World Bank President David Malpass on Wednesday said he would leave his post by the end of June, months after running afoul of the White House for failing to say whether he accepts the scientific consensus on global warming.
Malpass, appointed by former President Donald Trump, will vacate the helm of the multilateral development bank with less than a year remaining in a five-year term. He offered no specific reason for the move, saying in a statement, "after a good deal of thought, I've decided to pursue new challenges."

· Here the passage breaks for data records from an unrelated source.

/-- 30_encoding.md R37: the reserved bits change nothing, the encoder writes them as zero, and BUILD has none. -/
def Obligations.ReservedOperandBitsAreIgnored : Prop :=
  (∀ cw cw' : CmdWord, cw.extractLsb' 32 2 = cw'.extractLsb' 32 2 →
    (cw.extractLsb' 32 2 = 0b00 ∨ cw.extractLsb' 32 2 = 0b10 ∨
      (cw.extractLsb' 32 2 = 0b01 ∧ cw.extractLsb' 0 8 = cw'.extractLsb' 0 8)) →
    ∀ (s : State) (rest : List PortIn),
      step { s with inputs := PortIn.ofWord cw :: rest } = step { s with inputs := PortIn.ofWord cw' :: rest }) ∧
  (encode .clr).extractLsb' 0 32 = 0 ∧ (encode .rdsum).extractLsb' 0 32 = 0 ∧
  (∀ b : Byte, (encode (.add b)).extractLsb' 8 24 = 0) ∧
  (∀ cw cw' : CmdWord, cw.extractLsb' 32 2 = 0b11 → decode cw = decode cw' → cw = cw')

/-- Decode and encode agree on every command, with every operand at every value: every command is well formed, and
decoding its canonical word gives it back. -/
def Obligations.DecodeOfEncodeIsIdentity : Prop :=
  ∀ i : Instr, i.wellFormed = true ∧ decode (encode i) = i

/-- The other direction: encoding what a word decodes to gives the word back with its reserved bits, and only those, set
to zero (30_encoding.md R37, R41). -/
def Obligations.EncodeOfDecodeClearsReservedBits : Prop :=
  ∀ cw : CmdWord,
    (encode (decode cw)).toNat =
      (if cw.toNat / 2 ^ 32 = 3 then cw.toNat
       else if cw.toNat / 2 ^ 32 = 1 then 2 ^ 32 + cw.toNat % 256
       else cw.toNat / 2 ^ 32 * 2 ^ 32)

/-- The canonical words as the numbers that 30_encoding.md R41 gives. -/
def Obligations.CanonicalWordsAsNumbers : Prop :=
  (encode .clr).toNat = 0x000000000 ∧
  (∀ b : Byte, (encode (.add b)).toNat = 0x100000000 + b.toNat) ∧
  (encode .rdsum).toNat = 0x200000000 ∧
  (∀ f t s c : Byte, (encode (.build f t s c)).toNat =
    0x300000000 + f.toNat * 2 ^ 24 + t.toNat * 2 ^ 16 + s.toNat * 2 ^ 8 + c.toNat)

/-- A raw number decodes exactly when it fits the 34 bits of `cw` (30_encoding.md R34, R38; that a wider number is
rejected is the model's, log entry 5). -/
def Obligations.RawNumberDecodesWithinPortWidth : Prop :=
  ∀ n : Nat,
    (n < 2 ^ 34 → decodeNumber n = .ok (decode (BitVec.ofNat 34 n)) ∧
      ∀ nbits, 34 ≤ nbits → decodeTableWord nbits n = some (decode (BitVec.ofNat 34 n))) ∧
    (2 ^ 34 ≤ n → decodeNumber n = .error .widerThanCommandWord)

/-- What the host's fetch interface means here: the word placed is the one that the decoder reads and the next step runs,
on the state as it was (the interface is the model's, log entry 5). -/
def Obligations.PlacedWordRunsNext : Prop :=
  ∀ (s : State) (nbits w : Nat) (i : Instr),
    decodeTableWord nbits w = some i → step (s.withFetchWord nbits w) = exec i s

/-- The words of the decoding table in 95_test_vectors.md section 2.5. -/
def Obligations.DecodingTableOfTheSpec : Prop :=
  decode 0x000000000 = .clr ∧ decode 0x0FFFFFFFF = .clr ∧
  decode 0x100000000 = .add 0x00 ∧ decode 0x1DEADBEEF = .add 0xEF ∧
  decode 0x200000000 = .rdsum ∧ decode 0x2FFFFFFFF = .rdsum ∧
  decode 0x300000000 = .build 0x00 0x00 0x00 0x00 ∧ decode 0x3FFFFFFFF = .build 0xFF 0xFF 0xFF 0xFF ∧
  decode 0x3801CF121 = .build 0x80 0x1C 0xF1 0x21

/-! ## The four commands -/

/-- 40_checksum.md R53: the encoding (opcode 00, the operand field ignored, canonical word 0), the effect from every
state, what it leaves alone, and that no other command gives ACC a value independent of what it held. -/
def Obligations.ClrSetsAccToZero : Prop :=
  (∀ cw : CmdWord, cw.extractLsb' 32 2 = 0b00 → decode cw = .clr) ∧ encode .clr = 0x000000000 ∧
  (∀ s : State, exec .clr s = .next { s with acc := 0, rsp := none }) ∧
  (∀ (i : Instr) (s s' t t' : State), i ≠ .clr → s.acc ≠ s'.acc →
    exec i s = .next t → exec i s' = .next t' → t.acc ≠ t'.acc)

/-- 40_checksum.md R54: the encoding, and the effect from every state: the exact sum modulo 256, no response, nothing
else changed. -/
def Obligations.AddAddsModulo256 : Prop :=
  (∀ cw : CmdWord, cw.extractLsb' 32 2 = 0b01 → decode cw = .add (cw.extractLsb' 0 8)) ∧
  (∀ b : Byte, (encode (.add b)).toNat = 0x100000000 + b.toNat) ∧
  (∀ (b : Byte) (s : State), ∃ t, exec (.add b) s = .next t ∧
    t.acc.toNat = (s.acc.toNat + b.toNat) % 256 ∧ t.rsp = none ∧ t.inputs = s.inputs)

/-- 40_checksum.md R55: the encoding, and the effect from every state: ACC in the low byte of the response, zeros above,
ACC kept, a second RDSUM answering the same. -/
def Obligations.RdsumPresentsAcc : Prop :=
  (∀ cw : CmdWord, cw.extractLsb' 32 2 = 0b10 → decode cw = .rdsum) ∧ encode .rdsum = 0x200000000 ∧
  (∀ s : State, ∃ t r, exec .rdsum s = .next t ∧ t.rsp = some r ∧
    r.extractLsb' 0 8 = s.acc ∧ r.extractLsb' 8 32 = 0 ∧ t.acc = s.acc ∧ t.inputs = s.inputs ∧
    exec .rdsum t = .next t)

/-- 41_frame_builder.md R61: the encoding, and the effect from every state and all four operands: the four bytes in their
places, their exact sum modulo 256 in the low byte, ACC and everything else unchanged. -/
def Obligations.BuildPresentsFrame : Prop :=
  (∀ cw : CmdWord, cw.extractLsb' 32 2 = 0b11 →
    decode cw = .build (cw.extractLsb' 24 8) (cw.extractLsb' 16 8) (cw.extractLsb' 8 8) (cw.extractLsb' 0 8)) ∧
  (∀ f t s c : Byte, (encode (.build f t s c)).toNat =
    0x300000000 + f.toNat * 2 ^ 24 + t.toNat * 2 ^ 16 + s.toNat * 2 ^ 8 + c.toNat) ∧
  (∀ (f t sr c : Byte) (s : State), ∃ u r, exec (.build f t sr c) s = .next u ∧ u.rsp = some r ∧
    r.extractLsb' 32 8 = f ∧ r.extractLsb' 24 8 = t ∧ r.extractLsb' 16 8 = sr ∧ r.extractLsb' 8 8 = c ∧
    (r.extractLsb' 0 8).toNat = (f.toNat + t.toNat + sr.toNat + c.toNat) % 256 ∧
    u.acc = s.acc ∧ u.inputs = s.inputs)

/-- 41_frame_builder.md R62: a BUILD's response does not depend on ACC, ACC is kept, a BUILD before any command leaves
that command's outcome as it was, and a command before a BUILD leaves the BUILD's response as it was. -/
def Obligations.BuildAndAccAreIndependent : Prop :=
  ∀ (f t sr c : Byte) (i : Instr) (s s' : State), ∃ u u' v w,
    exec (.build f t sr c) s = .next u ∧ exec (.build f t sr c) s' = .next u' ∧
    u.rsp = u'.rsp ∧ u.acc = s.acc ∧ u'.acc = s'.acc ∧
    exec i u = exec i s ∧ exec i s = .next v ∧ exec (.build f t sr c) v = .next w ∧ w.rsp = u.rsp ∧ w.acc = v.acc

/-- 20_memory.md R23: BUILD's operand field is `f ∥ t ∥ s ∥ c`, and the upper 32 bits of the response equal it. -/
def Obligations.BuildResponseRepeatsOperandField : Prop :=
  ∀ (cw : CmdWord) (s : State), cw.extractLsb' 32 2 = 0b11 → ∃ u r,
    decode cw = .build (cw.extractLsb' 24 8) (cw.extractLsb' 16 8) (cw.extractLsb' 8 8) (cw.extractLsb' 0 8) ∧
    exec (decode cw) s = .next u ∧ u.rsp = some r ∧ r.extractLsb' 8 32 = cw.extractLsb' 0 32

/-- The frame of the four commands: none touches what the host is still to present; RDSUM and BUILD keep ACC; CLR and ADD
present nothing and RDSUM and BUILD something (10_state.md R11, 30_encoding.md R40). -/
def Obligations.CommandsLeaveTheRestUnchanged : Prop :=
  ∀ (i : Instr) (s t : State), exec i s = .next t →
    t.inputs = s.inputs ∧ (t.acc ≠ s.acc → i = .clr ∨ ∃ b, i = .add b ∧ b ≠ 0) ∧
    (t.rsp.isSome = true ↔ i = .rdsum ∨ ∃ f u r c, i = .build f u r c)

/-- CLR, RDSUM and BUILD are idempotent; ADD of any byte but zero is not (20_memory.md R25). -/
def Obligations.WhichCommandsAreIdempotent : Prop :=
  ∀ (i : Instr) (s : State), ∃ t, exec i s = .next t ∧ (exec i t = .next t ↔ ∀ b, i = .add b → b = 0)

/-- 60_exceptions.md R80: no command, with any operand and in any state, fails, is refused or stalls, and no step does. -/
def Obligations.NoCommandFails : Prop :=
  (∀ (i : Instr) (s : State), ∃ t, exec i s = .next t) ∧ (∀ s : State, ∃ t, step s = .next t)

/-! ## Steps: reset, idle, the whole machine in one step -/

/-- 60_exceptions.md R82: with `rst = 1` the step is a reset whatever stands on `cmd_valid` and `cw`. -/
def Obligations.ResetWinsOverCommand : Prop :=
  ∀ (s : State) (p : PortIn) (rest : List PortIn), s.inputs = p :: rest → p.rst = true →
    step s = .next { acc := 0, rsp := none, inputs := rest }

/-- 70_reset_and_hazards.md R90: one reset step or several in a row, from any state, leave ACC 0 and no response, and a
compute sequence they fall into is restarted: its RDSUM answers the sum of only the bytes added after them. -/
def Obligations.ResetRestartsTheSum : Prop :=
  ∀ (s : State) (rs rest : List PortIn) (bytes : List Byte),
    rs ≠ [] → (∀ p ∈ rs, p.rst = true) →
    (s.inputs = rs ++ rest → runSteps rs.length s = .next { acc := 0, rsp := none, inputs := rest }) ∧
    (s.inputs = rs ++ presentCommands (bytes.map Instr.add ++ [.rdsum]) ++ rest →
      runSteps (rs.length + (bytes.length + 1)) s =
        .next { acc := sum8 bytes, rsp := some (zext40 (sum8 bytes)), inputs := rest })

/-- A step with `rst = 0` and `cmd_valid = 0` changes no state and presents nothing, whatever stands on `cw`
(10_state.md R17); that a host whose samples are exhausted presents nothing is the model's (log entry 2). -/
def Obligations.IdleStepChangesNothing : Prop :=
  (∀ (s : State) (p : PortIn) (rest : List PortIn), s.inputs = p :: rest → p.rst = false → p.cmdValid = false →
    step s = .next { s with rsp := none, inputs := rest }) ∧
  (∀ s : State, s.inputs = [] → step s = .next { s with rsp := none })

/-- The whole machine in one step, from the bits on the ports (00_scope.md section 7; 10_state.md R11; 30_encoding.md
R35, R40): the next ACC and the response for each case of `rst`, `cmd_valid` and the opcode. -/
def Obligations.WholeStepFromPortBits : Prop :=
  ∀ (s : State) (p : PortIn) (rest : List PortIn), s.inputs = p :: rest →
    ∃ t, step s = .next t ∧ t.inputs = rest ∧
      t.acc =
        (if p.rst then 0
         else if !p.cmdValid then s.acc
         else if p.cw.extractLsb' 32 2 = 0b00 then 0
         else if p.cw.extractLsb' 32 2 = 0b01 then s.acc + p.cw.extractLsb' 0 8
         else s.acc) ∧
      t.rsp =
        (if p.rst then none
         else if !p.cmdValid then none
         else if p.cw.extractLsb' 32 2 = 0b10 then some (s.acc.setWidth 40)
         else if p.cw.extractLsb' 32 2 = 0b11 then
           some (p.cw.extractLsb' 0 32 ++
             (p.cw.extractLsb' 24 8 + p.cw.extractLsb' 16 8 + p.cw.extractLsb' 8 8 + p.cw.extractLsb' 0 8))
         else none)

In a statement, Treasury Secretary Janet Yellen thanked Malpass for his service, saying, "The world has benefitted from his strong support for Ukraine in the face of Russia's illegal and unprovoked invasion, his vital work to assist the Afghan people, and his commitment to helping low-income countries achieve debt sustainability through debt reduction."
Yellen said the United States would soon nominate a replacement for Malpass and looked forward to the bank's board undertaking a "transparent, merit-based and swift nomination process for the next World Bank president."
By long-standing tradition, the U.S. government selects the head of the World Bank, which provides billions of dollars a year in funding for developing economies, while European leaders choose the leader of its larger partner, the International Monetary Fund.
Malpass took up the World Bank helm in April 2019 after serving as the top official for international affairs at the U.S. Treasury Department in the Trump administration.
Last autumn, he came under fire by the White House after he declined to say he supported the scientific consensus on climate change. He later apologized and reiterated his view that human activity contributes to climate change.
More recently, Yellen has launched a major push to reform the way the World Bank operates to ensure broader lending to combat climate change and other global challenges.
A source familiar with his thinking said Malpass had informed Yellen of his decision on Tuesday.
The end of the fiscal year was a natural time to step aside, the source said. The World Bank's governors are expected to approve the bank's road map for reforms, with only minor changes at the spring meetings of the IMF and World Bank set for mid-April.